___ GIVEN RECORDS ___

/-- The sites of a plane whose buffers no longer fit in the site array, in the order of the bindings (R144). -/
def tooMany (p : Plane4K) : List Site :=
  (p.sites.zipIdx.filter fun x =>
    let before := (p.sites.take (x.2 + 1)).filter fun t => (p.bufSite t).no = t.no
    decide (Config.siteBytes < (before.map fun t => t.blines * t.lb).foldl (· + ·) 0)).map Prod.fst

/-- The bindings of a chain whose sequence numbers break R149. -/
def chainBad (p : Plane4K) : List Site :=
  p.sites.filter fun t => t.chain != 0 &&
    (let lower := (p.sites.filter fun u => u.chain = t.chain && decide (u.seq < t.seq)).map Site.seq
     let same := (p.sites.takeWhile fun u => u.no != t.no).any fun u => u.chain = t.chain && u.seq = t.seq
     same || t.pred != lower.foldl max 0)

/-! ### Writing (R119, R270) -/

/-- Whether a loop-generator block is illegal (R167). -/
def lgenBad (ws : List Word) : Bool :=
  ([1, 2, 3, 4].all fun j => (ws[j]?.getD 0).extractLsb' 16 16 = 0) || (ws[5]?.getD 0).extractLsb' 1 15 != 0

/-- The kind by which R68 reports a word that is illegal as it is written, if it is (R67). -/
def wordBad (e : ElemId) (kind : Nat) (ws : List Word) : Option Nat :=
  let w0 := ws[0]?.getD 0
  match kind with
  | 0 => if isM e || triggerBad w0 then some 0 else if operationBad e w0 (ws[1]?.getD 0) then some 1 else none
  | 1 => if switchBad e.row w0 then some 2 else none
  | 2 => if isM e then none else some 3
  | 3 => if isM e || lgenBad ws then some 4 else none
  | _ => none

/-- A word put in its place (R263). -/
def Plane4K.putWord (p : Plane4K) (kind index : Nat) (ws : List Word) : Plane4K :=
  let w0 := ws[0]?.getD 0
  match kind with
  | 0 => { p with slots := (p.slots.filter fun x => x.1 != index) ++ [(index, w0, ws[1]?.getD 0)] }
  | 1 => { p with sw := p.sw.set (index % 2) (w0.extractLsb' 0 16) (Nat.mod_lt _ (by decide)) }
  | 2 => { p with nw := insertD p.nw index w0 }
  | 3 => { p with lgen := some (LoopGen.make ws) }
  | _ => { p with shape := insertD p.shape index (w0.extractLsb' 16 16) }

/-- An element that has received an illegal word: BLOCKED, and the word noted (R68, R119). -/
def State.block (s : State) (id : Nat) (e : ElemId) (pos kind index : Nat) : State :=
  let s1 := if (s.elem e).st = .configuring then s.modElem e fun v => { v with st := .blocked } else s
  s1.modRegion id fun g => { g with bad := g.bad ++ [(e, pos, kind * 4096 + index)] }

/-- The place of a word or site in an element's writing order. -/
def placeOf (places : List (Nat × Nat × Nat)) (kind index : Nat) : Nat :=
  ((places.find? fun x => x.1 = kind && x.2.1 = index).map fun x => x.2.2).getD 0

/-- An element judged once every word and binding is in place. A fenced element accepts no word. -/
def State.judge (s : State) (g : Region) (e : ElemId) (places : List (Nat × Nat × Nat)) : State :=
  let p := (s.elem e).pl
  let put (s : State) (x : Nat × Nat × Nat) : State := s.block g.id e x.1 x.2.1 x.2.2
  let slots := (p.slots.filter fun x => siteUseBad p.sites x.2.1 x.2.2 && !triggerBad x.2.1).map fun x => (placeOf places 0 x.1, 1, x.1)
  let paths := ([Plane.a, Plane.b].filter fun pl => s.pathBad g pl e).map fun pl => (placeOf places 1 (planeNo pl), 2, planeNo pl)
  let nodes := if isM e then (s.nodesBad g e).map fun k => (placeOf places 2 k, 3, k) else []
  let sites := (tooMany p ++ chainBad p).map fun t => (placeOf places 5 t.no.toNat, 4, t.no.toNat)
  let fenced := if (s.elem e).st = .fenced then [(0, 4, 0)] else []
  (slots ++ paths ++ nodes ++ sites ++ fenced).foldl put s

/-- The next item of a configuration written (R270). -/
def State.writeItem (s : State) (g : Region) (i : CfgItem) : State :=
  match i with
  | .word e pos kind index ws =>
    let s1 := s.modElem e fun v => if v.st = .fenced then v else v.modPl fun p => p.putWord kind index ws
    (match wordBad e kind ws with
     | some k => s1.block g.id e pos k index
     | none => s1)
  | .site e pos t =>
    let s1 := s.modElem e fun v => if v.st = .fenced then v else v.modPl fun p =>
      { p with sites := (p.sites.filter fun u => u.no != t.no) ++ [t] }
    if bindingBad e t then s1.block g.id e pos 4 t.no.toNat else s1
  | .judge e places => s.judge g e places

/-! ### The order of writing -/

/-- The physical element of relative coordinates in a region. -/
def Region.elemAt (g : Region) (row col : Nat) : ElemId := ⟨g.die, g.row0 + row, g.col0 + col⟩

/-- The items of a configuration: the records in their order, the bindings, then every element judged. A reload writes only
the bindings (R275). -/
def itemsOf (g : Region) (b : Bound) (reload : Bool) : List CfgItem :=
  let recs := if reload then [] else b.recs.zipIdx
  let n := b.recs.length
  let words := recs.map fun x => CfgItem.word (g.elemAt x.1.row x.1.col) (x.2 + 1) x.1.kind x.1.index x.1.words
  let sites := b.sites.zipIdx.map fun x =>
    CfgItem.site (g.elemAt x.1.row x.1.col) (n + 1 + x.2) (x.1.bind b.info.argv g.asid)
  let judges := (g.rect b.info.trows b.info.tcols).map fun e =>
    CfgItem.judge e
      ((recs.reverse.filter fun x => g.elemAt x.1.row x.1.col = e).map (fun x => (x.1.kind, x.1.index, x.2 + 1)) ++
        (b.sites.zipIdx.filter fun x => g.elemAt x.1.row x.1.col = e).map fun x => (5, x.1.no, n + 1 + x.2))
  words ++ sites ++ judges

___
___ GIVEN RECORDS ___

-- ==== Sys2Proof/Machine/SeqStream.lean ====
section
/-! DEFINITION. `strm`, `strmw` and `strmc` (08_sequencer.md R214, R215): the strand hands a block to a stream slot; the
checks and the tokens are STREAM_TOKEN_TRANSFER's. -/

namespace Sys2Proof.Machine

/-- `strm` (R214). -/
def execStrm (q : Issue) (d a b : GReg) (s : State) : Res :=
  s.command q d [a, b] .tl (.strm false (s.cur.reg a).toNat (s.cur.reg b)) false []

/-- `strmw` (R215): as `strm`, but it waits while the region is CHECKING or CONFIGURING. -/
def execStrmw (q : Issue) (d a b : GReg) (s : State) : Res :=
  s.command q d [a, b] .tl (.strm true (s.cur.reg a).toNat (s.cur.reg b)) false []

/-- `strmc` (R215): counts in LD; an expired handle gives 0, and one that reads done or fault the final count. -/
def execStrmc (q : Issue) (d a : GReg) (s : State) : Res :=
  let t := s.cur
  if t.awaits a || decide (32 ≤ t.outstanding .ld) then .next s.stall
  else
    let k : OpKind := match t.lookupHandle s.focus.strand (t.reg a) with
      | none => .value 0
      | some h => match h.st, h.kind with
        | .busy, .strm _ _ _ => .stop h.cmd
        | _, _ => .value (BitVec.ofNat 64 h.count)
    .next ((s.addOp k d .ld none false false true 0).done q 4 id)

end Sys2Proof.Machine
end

___

After reading through the records, count the lines that hold the string "State" and give only the count.

7